Support Questions

Find answers, ask questions, and share your expertise
Announcements
Celebrating as our community reaches 100,000 members! Thank you!

Hbase hung command

avatar

Hi,

I have a cluster running Hbase with 1 Master and 6 RS. Recently I noticed that Hbase commands are sort of queuing up and possibly hung(RUNNABLE state) for one table.
When checking the state of the table, I an see that the table is disabled. The command executed to enable the table failed when executing from the Hbase shell stating that process id xxx(previous truncate command) is already running. In the HBase UI, I can see both the truncate and enable commands(shown under Procedures) is in RUNNABLE state.

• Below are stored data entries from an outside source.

/-- With nothing cut off, the pages stay. -/
theorem Archive.powerReset_mem_of_none (hprog : ∀ p b n, ¬ (a.plane p).run.programs b n)
    (herase : ∀ p b, ¬ (a.plane p).erases b) : a.powerReset.mem = a.mem := by
  have hp : ∀ p e m, cutProgram p e (a.plane p).run m = m := by
    intro p e m
    obtain ⟨b, n, h, -⟩ | ⟨-, h⟩ := cutProgram_cases p e (a.plane p).run m
    · exact absurd h (hprog p b n)
    · exact h
  have he : ∀ p e m, cutErasing p e (a.plane p) m = m := by
    intro p e m
    obtain ⟨b, h, -⟩ | ⟨-, h⟩ := cutErasing_cases p e (a.plane p) m
    · exact absurd h (herase p b)
    · exact h
  exact (he .p1 _ _).trans ((he .p0 _ _).trans ((hp .p1 _ _).trans (hp .p0 _ _)))

variable {a} (hm : Memory.wf a.mem = true)
include hm

/-- No byte changes outside what was cut off. -/
theorem Archive.read_powerReset {x : Nat}
    (hprog : ∀ p b n, (a.plane p).run.programs b n → x < pageAddr p b n ∨ pageAddr p b (n + 1) ≤ x)
    (herase : ∀ p b, (a.plane p).erases b → x < pageAddr p b 0 ∨ pageAddr p (b + 1) 0 ≤ x) :
    Memory.read a.powerReset.mem x = Memory.read a.mem x := by
  have h1 := cutProgram_wf hm .p0 a.disturbances (a.plane .p0).run
  have h2 := cutProgram_wf h1 .p1 (a.disturbances + 1) (a.plane .p1).run
  have h3 := cutErasing_wf h2 .p0 (a.disturbances + 2) (a.plane .p0)
  rw [Archive.powerReset_mem, read_cutErasing h3 .p1 _ _ (herase .p1), read_cutErasing h2 .p0 _ _ (herase .p0),
    read_cutProgram h1 .p1 _ _ (hprog .p1), read_cutProgram hm .p0 _ _ (hprog .p0)]

variable (hlen : ∀ p, (a.plane p).blocks.length = 128)
include hlen

theorem Archive.powerReset_program_torn {p : PlaneId} {b n : Nat} (h : (a.plane p).run.programs b n) (hb : b < 128)
    (hn : n < 32) (hidle : (a.plane p).eraseBegun = false) : pageTorn (readPage a.powerReset.mem p b n) = true := by
  have h1 := cutProgram_wf hm .p0 a.disturbances (a.plane .p0).run
  have h2 := cutProgram_wf h1 .p1 (a.disturbances + 1) (a.plane .p1).run
  rw [Archive.powerReset_mem]
  cases p with
  | p0 =>
    obtain ⟨_, hprog⟩ := cutProgram_within_p1 (a.disturbances + 1) (a.plane .p1).run (cutProgram .p0 a.disturbances (a.plane .p0).run a.mem)
    obtain ⟨_, herase⟩ := cutErasing_within_p1 (a.disturbances + 3) (a.plane .p1)
      (cutProgram .p1 (a.disturbances + 1) (a.plane .p1).run (cutProgram .p0 a.disturbances (a.plane .p0).run a.mem))
    rw [cutErasing_of_idle .p0 _ _ hidle, readPage_p0_of_p1 herase h2 hb hn, readPage_p0_of_p1 hprog h1 hb hn]
    exact cutProgram_torn hm .p0 _ h
  | p1 =>
    rw [cutErasing_of_idle .p1 _ _ hidle, readPage_p1_of_p0 (cutErasing_within_p0 _ (hlen .p0) _) h2]
    exact cutProgram_torn h1 .p1 _ h

theorem Archive.powerReset_erase_torn {p : PlaneId} {b : Nat} (h : (a.plane p).erases b) :
    ∃ n, n < 31 ∧ pageTorn (readPage a.powerReset.mem p b n) = true := by
  have h1 := cutProgram_wf hm .p0 a.disturbances (a.plane .p0).run
  have h2 := cutProgram_wf h1 .p1 (a.disturbances + 1) (a.plane .p1).run
  have h3 := cutErasing_wf h2 .p0 (a.disturbances + 2) (a.plane .p0)
  rw [Archive.powerReset_mem]
  cases p with
  | p0 =>
    obtain ⟨n, hn, htorn⟩ := cutErasing_torn h2 .p0 (a.disturbances + 2) h
    obtain ⟨_, herase⟩ := cutErasing_within_p1 (a.disturbances + 3) (a.plane .p1) (cutErasing .p0 (a.disturbances + 2) (a.plane .p0)
      (cutProgram .p1 (a.disturbances + 1) (a.plane .p1).run (cutProgram .p0 a.disturbances (a.plane .p0).run a.mem)))
    have hb : b < 128 := by rw [← hlen .p0]; exact Plane.lt_of_findBlock h.2
    refine ⟨n, hn, ?_⟩
    rw [readPage_p0_of_p1 herase h3 hb (by omega)]
    exact htorn
  | p1 => exact cutErasing_torn h3 .p1 _ h

end PowerPages

/-- Settles O4: the state is the one after reset over the pages that the four cuts leave. -/
theorem powerReset : Obligations.PowerReset := by
  unfold Obligations.PowerReset
  intro s
  refine ⟨s.arch.powerReset.mem, s.arch.disturbances + 4, rfl, State.afterPower_powerValues _ _ _,
    s.arch.powerReset_mem_of_none, fun hm => ⟨fun a hprog herase => Archive.read_powerReset hm hprog herase,
      fun hlen => ⟨fun p b n h hb hn hidle => Archive.powerReset_program_torn hm hlen h hb hn hidle,
        fun p b h => Archive.powerReset_erase_torn hm hlen h⟩⟩⟩

end Sys2Proof.Machine
end

section
/-! SUPPORT. The planes (Chapter 9): blocks found and counted after a table entry changes, and what the
pipeline of a plane takes in an event. -/

namespace Sys2Proof.Machine

/-! ## Lists changed at one place -/

theorem List.modify_eq_set_of_getElem? {α : Type} {l : List α} {i : Nat} {a : α} (h : l[i]? = some a) (f : α → α) :
    l.modify i f = l.set i (f a) := by
  rw [List.modify_eq_set_getElem?, h]
  rfl

/-- A test that a place passes before and after its change is passed by the same places. -/
theorem List.map_modify_of_same {α β : Type} {l : List α} {i : Nat} {f : α → α} {q : α → β}
    (h : ∀ x, l[i]? = some x → q (f x) = q x) : (l.modify i f).map q = l.map q := by
  refine List.ext_getElem? fun j => ?_
  rw [List.getElem?_map, List.getElem?_map, List.getElem?_modify]
  split
  · next hij =>
    subst hij
    cases hx : l[i]? with
    | none => rfl
    | some x => simp [h x hx]
  · simp

theorem List.findIdx?_modify_of_same {α : Type} {l : List α} {i : Nat} {f : α → α} {q : α → Bool}
    (h : ∀ x, l[i]? = some x → q (f x) = q x) : (l.modify i f).findIdx? q = l.findIdx? q := by
  have hq : ∀ l : List α, l.findIdx? q = (l.map q).findIdx? id := fun l => by rw [List.findIdx?_map]; rfl
  rw [hq, hq, List.map_modify_of_same h]

theorem List.countP_modify_of_same {α : Type} {l : List α} {i : Nat} {f : α → α} {q : α → Bool}
    (h : ∀ x, l[i]? = some x → q (f x) = q x) : (l.modify i f).countP q = l.countP q := by
  have hq : ∀ l : List α, l.countP q = (l.map q).countP id := fun l => by rw [List.countP_map]; rfl
  rw [hq, hq, List.map_modify_of_same h]

/-! ## Blocks found (R145) -/

section Blocks
variable (pl : Plane)

theorem Plane.countBlocks_eq (st : BlockState) :
    pl.countBlocks st = pl.blocks.countP (fun x => decide (x.state = st)) :=
  List.countP_eq_length_filter.symm

theorem Plane.mapBlock_blocks (b : Nat) (f : Block → Block) : (pl.mapBlock b f).blocks = pl.blocks.modify b f := rfl

variable {pl}

/-- The block found is in the state sought. -/
theorem Plane.state_of_findBlock {st : BlockState} {b : Nat} (h : pl.findBlock st = some b) :
    ∃ x, pl.blocks[b]? = some x ∧ x.state = st := by
  obtain ⟨hlt, hst, -⟩ := List.findIdx?_eq_some_iff_getElem.mp h
  exact ⟨_, List.getElem?_eq_getElem hlt, by simpa using hst⟩

/-- With no block in a state, the table entry brought into it is the one found. -/
theorem findIdx?_modify_of_none {α : Type} {l : List α} {i : Nat} {f : α → α} {q : α → Bool}
    (hnone : l.findIdx? q = none) (hi : i < l.length) (hf : ∀ x, q (f x) = true) : (l.modify i f).findIdx? q = some i := by
  rw [List.findIdx?_eq_some_iff_getElem]
  refine ⟨by rwa [List.length_modify], ?_, fun j hj => ?_⟩
  · rw [List.getElem_modify_eq]
    exact hf _
  · rw [List.getElem_modify, if_neg (by omega)]
    simp [List.findIdx?_eq_none_iff.mp hnone _ (List.getElem_mem _)]

end Blocks

/-! ## The buffers of a plane (R149) -/

section Buffers
variable {a : Archive} {p : PlaneId} {r : ArchRecord}

theorem Archive.fillStaging_of_some (h : (a.plane p).staging = some r) : a.fillStaging p = a := by
  simp only [Archive.fillStaging, h]

theorem Archive.fillStaging_of_none (h : (a.plane p).staging = none) :
    a.fillStaging p = a.setPlane p { a.plane p with staging := a.nextToStage p } := by
  simp only [Archive.fillStaging, h]

theorem Archive.fillProgram_of_held (h : (a.plane p).progBuf = some r) : a.fillProgram p = a := by
  simp only [Archive.fillProgram, h]

theorem Archive.fillProgram_of_staged (hp : (a.plane p).progBuf = none) (hs : (a.plane p).staging = some r) :
    a.fillProgram p = (a.setPlane p { a.plane p with progBuf := some r, staging := none }).fillStaging p := by
  simp only [Archive.fillProgram, hp, hs]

I tried the kill procedure command on the truncate command but it returns false, indicating the process cannot be killed
I have data on other tables and scan commands on these tables work fine.

What might be the issue here, how can I kill the command running at Hbase and get the table back to working?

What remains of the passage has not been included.